** Listed entries **
-- ==== Sys2Proof/Machine/Sequence.lean ====
section
/-!
DEFINITION. The display side's procedures as lists of moves: the chunking of the BTB (41_bus_transport.md R131), the
command frame, the pixel stream and the window cache of the DPE (42_display_engine.md R150, R152, R153).
-/

namespace Sys2Proof.Machine

/-- The loop of `Stream` (R131): `pending` is what TB holds so far, last byte first, and `fill` is `TB_FILL`. A chunk is
flushed each time TB holds `cap` bytes, and the non-empty remainder at the end. -/
def chunksFrom (cap : Nat) : List Byte → List Byte → Nat → List (List Byte)
  | [], pending, _ => if pending.isEmpty then [] else [pending.reverse]
  | b :: bs, pending, fill =>
    if fill + 1 = cap then (b :: pending).reverse :: chunksFrom cap bs [] 0
    else chunksFrom cap bs (b :: pending) (fill + 1)

/-- The payloads of the transactions of `Stream(bytes, unit)`: chunk capacity `C = unit * floor(BUF_CAP / unit)`. -/
def chunks (bufCap unit : Nat) (bytes : List Byte) : List (List Byte) :=
  chunksFrom (unit * (bufCap / unit)) bytes [] 0

/-- `Stream(bytes, unit)` (R131). -/
def streamActs (cfg : Params) (unit : Nat) (bytes : List Byte) (frame : Option CacheWrite) : List Act :=
  .clearFill :: (chunks cfg.bufCap unit bytes).map (fun c => .chunk c frame)

/-- `SendCommand(op, data)` (R150). -/
def sendCommand (cfg : Params) (op : Byte) (data : List Byte) (frame : Option CacheWrite) : List Act :=
  [.drive .sel false, .drive .dc false, .send op frame, .drive .dc true]
    ++ streamActs cfg 1 data frame ++ [.drive .sel true]

/-- `MemWriteStream(bytes)` (R152): the command, then the stream in a bracket of its own. -/
def memWriteStream (cfg : Params) (bytes : List Byte) : List Act :=
  sendCommand cfg Config.opMemoryWrite [] none
    ++ [.drive .sel false] ++ streamActs cfg 2 bytes none ++ [.drive .sel true]

/-- The column half of `SetWindow` (R153): a frame only where the cached pair differs, then the pair is written. -/
def columnActs (s : State) (first last : Half) : List Act :=
  if (first, last) = (s.colStart, s.colEnd) then []
  else sendCommand s.cfg Config.opColumnSet (halfBytes first ++ halfBytes last) (some (.col first last))
    ++ [.cache (.col first last)]

/-- The row half of `SetWindow` (R153). -/
def rowActs (s : State) (first last : Half) : List Act :=
  if (first, last) = (s.rowStart, s.rowEnd) then []
  else sendCommand s.cfg Config.opRowSet (halfBytes first ++ halfBytes last) (some (.row first last))
    ++ [.cache (.row first last)]

/-- `SetWindow(x, y, w, h)` (R153): exact integers, truncated to 16 bits; the column frame precedes the row frame. -/
def windowActs (s : State) (x y w h : Int) : List Act :=
  columnActs s (trunc16 x) (trunc16 (x + w - 1)) ++ rowActs s (trunc16 y) (trunc16 (y + h - 1))

/-- The last two steps of every drawing primitive (R156): the window, then the pixels. -/
def paintActs (s : State) (x y w h : Int) (bytes : List Byte) : List Act :=
  windowActs s x y w h ++ memWriteStream s.cfg bytes

end Sys2Proof.Machine
end

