-- ==== Sys2Proof/Machine/Inner.lean ====
section
/-!
DEFINITION. The rows of the opcode table that are not host requests, run alone (log 4): a display command is the frame
the command sequencer emits for it (30_encoding.md R86, R87, 42_display_engine.md R150, R152), the keyboard request is
the keyboard transaction (30_encoding.md R91), a keyboard response is its classification (43_keyboard_decoder.md R191,
R192). The host operations use the same procedures. A row run alone acts on the bench, so that the block itself emits no
opcode but from the operation R87 names (R94) and its latches are written by `KBD_POLL` alone (10_state.md R28).
-/

namespace Sys2Proof.Machine

/-- `SOFTWARE_RESET`, no data (R87). -/
def execSoftwareReset (s : State) : Host.Outcome State Fault Refusal :=
  innerD (sendCommand s.cfg Config.opSoftwareReset [] none) s

/-- `SLEEP_OUT`, no data (R87). -/
def execSleepOut (s : State) : Host.Outcome State Fault Refusal :=
  innerD (sendCommand s.cfg Config.opSleepOut [] none) s

/-- `INVERSION_ON`, no data (R87). -/
def execInversionOn (s : State) : Host.Outcome State Fault Refusal :=
  innerD (sendCommand s.cfg Config.opInversionOn [] none) s

/-- `DISPLAY_ON`, no data (R87). -/
def execDisplayOn (s : State) : Host.Outcome State Fault Refusal :=
  innerD (sendCommand s.cfg Config.opDisplayOn [] none) s

/-- `COLUMN_ADDRESS_SET`, four data bytes (R87, R89). The cache is written by `SetWindow` alone
(10_state.md R23). -/
def execColumnAddressSet (first last : Half) (s : State) : Host.Outcome State Fault Refusal :=
  innerD (sendCommand s.cfg Config.opColumnSet (halfBytes first ++ halfBytes last) none) s

/-- `PAGE_ADDRESS_SET`, four data bytes (R87, R89). -/
def execPageAddressSet (first last : Half) (s : State) : Host.Outcome State Fault Refusal :=
  innerD (sendCommand s.cfg Config.opRowSet (halfBytes first ++ halfBytes last) none) s

/-- `MEMORY_WRITE` and its pixel stream (R87, R90, R152). -/
def execMemoryWrite (pixels : List Half) (s : State) : Host.Outcome State Fault Refusal :=
  innerD (memWriteStream s.cfg (pairBytes pixels)) s

/-- `MEMORY_ACCESS_CONTROL`, one data byte (R87). -/
def execMemoryAccessControl (d : Byte) (s : State) : Host.Outcome State Fault Refusal :=
  innerD (sendCommand s.cfg Config.opMemoryAccess [d] none) s

/-- `PIXEL_FORMAT`, one data byte (R87). -/
def execPixelFormat (d : Byte) (s : State) : Host.Outcome State Fault Refusal :=
  innerD (sendCommand s.cfg Config.opPixelFormat [d] none) s

/-- `FRAME_RATE_CONTROL`, two data bytes (R87). -/
def execFrameRateControl (d0 d1 : Byte) (s : State) : Host.Outcome State Fault Refusal :=
  innerD (sendCommand s.cfg Config.opFrameRate [d0, d1] none) s

/-- `DISPLAY_FUNCTION_CONTROL`, three data bytes (R87). -/
def execDisplayFunctionControl (d0 d1 d2 : Byte) (s : State) : Host.Outcome State Fault Refusal :=
  innerD (sendCommand s.cfg Config.opDisplayFunction [d0, d1, d2] none) s

/-- `POWER_CONTROL_1`, two data bytes (R87). -/
def execPowerControl1 (d0 d1 : Byte) (s : State) : Host.Outcome State Fault Refusal :=
  innerD (sendCommand s.cfg Config.opPower1 [d0, d1] none) s

/-- `POWER_CONTROL_2`, one data byte (R87). -/
def execPowerControl2 (d : Byte) (s : State) : Host.Outcome State Fault Refusal :=
  innerD (sendCommand s.cfg Config.opPower2 [d] none) s

/-- `VCOM_CONTROL`, four data bytes (R87). -/
def execVcomControl (d0 d1 d2 d3 : Byte) (s : State) : Host.Outcome State Fault Refusal :=
  innerD (sendCommand s.cfg Config.opVcom [d0, d1, d2, d3] none) s

/-- `KBD_REQ` (R91): the transaction. The two bytes received stand next to be decoded, as a KBD_RSP (R92). -/
def kbdRequest (s : State) : State × Response :=
  match kbdTransaction s with
  | (s, .fail e) => (s, Response.busFailed e)
  | (s, .bytes tag key) => ({ s with pending := ⟨.kbdRsp, [tag, key]⟩ :: s.pending }, Response.done [])

/-- `KBD_REQ` (R91). -/
def execKbdReq (s : State) : Host.Outcome State Fault Refusal := runInner kbdRequest s

/-- `KBD_RSP_NONE`, tag 0 (R92). -/
def execKbdRspNone (key : Byte) (s : State) : Host.Outcome State Fault Refusal := runInner (keyNone key) s

/-- `KBD_RSP_DOWN`, tag 1 (R92). -/
def execKbdRspDown (key : Byte) (s : State) : Host.Outcome State Fault Refusal := runInner (keyDown key) s

/-- `KBD_RSP_HELD`, tag 2 (R92). -/
def execKbdRspHeld (key : Byte) (s : State) : Host.Outcome State Fault Refusal := runInner (keyHeld key) s

/-- `KBD_RSP_UP`, tag 3 (R92). -/
def execKbdRspUp (key : Byte) (s : State) : Host.Outcome State Fault Refusal := runInner (keyUp key) s

/-- `KBD_RSP_INVALID`, tag 0x04 to 0xFF (R92). -/
def execKbdRspInvalid (tag key : Byte) (s : State) : Host.Outcome State Fault Refusal := runInner (keyInvalid tag key) s

end Sys2Proof.Machine
end

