-- ==== Sys2Proof/Machine/Pfc.lean ====
section
/-!
DEFINITION. The pixel format converter (40_pixel_format.md): no state, no event, no error (R120).
-/

namespace Sys2Proof.Machine

/-- PACKED (30_encoding.md R88): red in bits 4:0, green in bits 10:5, blue in bits 15:11. -/
def packed (red green blue : Byte) : Half :=
  red.setWidth 16 ||| (green.setWidth 16 <<< Config.greenOffset) ||| (blue.setWidth 16 <<< Config.blueOffset)

/-- `toPacked` (R121): right-shift truncation; alpha is not read. -/
def toPackedColor (r g b : Byte) : Half :=
  packed (r >>> Config.redShift) (g >>> Config.greenShift) (b >>> Config.blueShift)

/-- `makePacked` (R122): each channel masked to its field. -/
def makePackedColor (r g b : Byte) : Half :=
  packed (r &&& Config.redMask) (g &&& Config.greenMask) (b &&& Config.blueMask)

/-- `TO_PACKED` (R121). -/
def execToPacked (r g b a : Byte) (s : State) : Host.Outcome State Fault Refusal :=
  hostOp (Instr.toPacked r g b a).code onBoth
    (fun _ => Plan.answer (Response.done (halfBytes (toPackedColor r g b)))) s

/-- `MAKE_PACKED` (R122). -/
def execMakePacked (r g b : Byte) (s : State) : Host.Outcome State Fault Refusal :=
  hostOp (Instr.makePacked r g b).code onBoth
    (fun _ => Plan.answer (Response.done (halfBytes (makePackedColor r g b)))) s

end Sys2Proof.Machine
end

** Work to complete **
Would you retype the lines above from the one with "pending, fill =>" down to the one with "def rowActs (s", word for word, both ends included and no other lines?

** Answer box **
  | b :: bs, pending, fill =>
    if fill + 1 = cap then (b :: pending).reverse :: chunksFrom cap bs [] 0
    else chunksFrom cap bs (b :: pending) (fill + 1)

/-- The payloads of the transactions of `Stream(bytes, unit)`: chunk capacity `C = unit * floor(BUF_CAP / unit)`. -/
def chunks (bufCap unit : Nat) (bytes : List Byte) : List (List Byte) :=
  chunksFrom (unit * (bufCap / unit)) bytes [] 0

/-- `Stream(bytes, unit)` (R131). -/
def streamActs (cfg : Params) (unit : Nat) (bytes : List Byte) (frame : Option CacheWrite) : List Act :=
  .clearFill :: (chunks cfg.bufCap unit bytes).map (fun c => .chunk c frame)

/-- `SendCommand(op, data)` (R150). -/
def sendCommand (cfg : Params) (op : Byte) (data : List Byte) (frame : Option CacheWrite) : List Act :=
  [.drive .sel false, .drive .dc false, .send op frame, .drive .dc true]
    ++ streamActs cfg 1 data frame ++ [.drive .sel true]

/-- `MemWriteStream(bytes)` (R152): the command, then the stream in a bracket of its own. -/
def memWriteStream (cfg : Params) (bytes : List Byte) : List Act :=
  sendCommand cfg Config.opMemoryWrite [] none
    ++ [.drive .sel false] ++ streamActs cfg 2 bytes none ++ [.drive .sel true]

/-- The column half of `SetWindow` (R153): a frame only where the cached pair differs, then the pair is written. -/
def columnActs (s : State) (first last : Half) : List Act :=
  if (first, last) = (s.colStart, s.colEnd) then []
  else sendCommand s.cfg Config.opColumnSet (halfBytes first ++ halfBytes last) (some (.col first last))
    ++ [.cache (.col first last)]

/-- The row half of `SetWindow` (R153). -/
def rowActs (s : State) (first last : Half) : List Act :=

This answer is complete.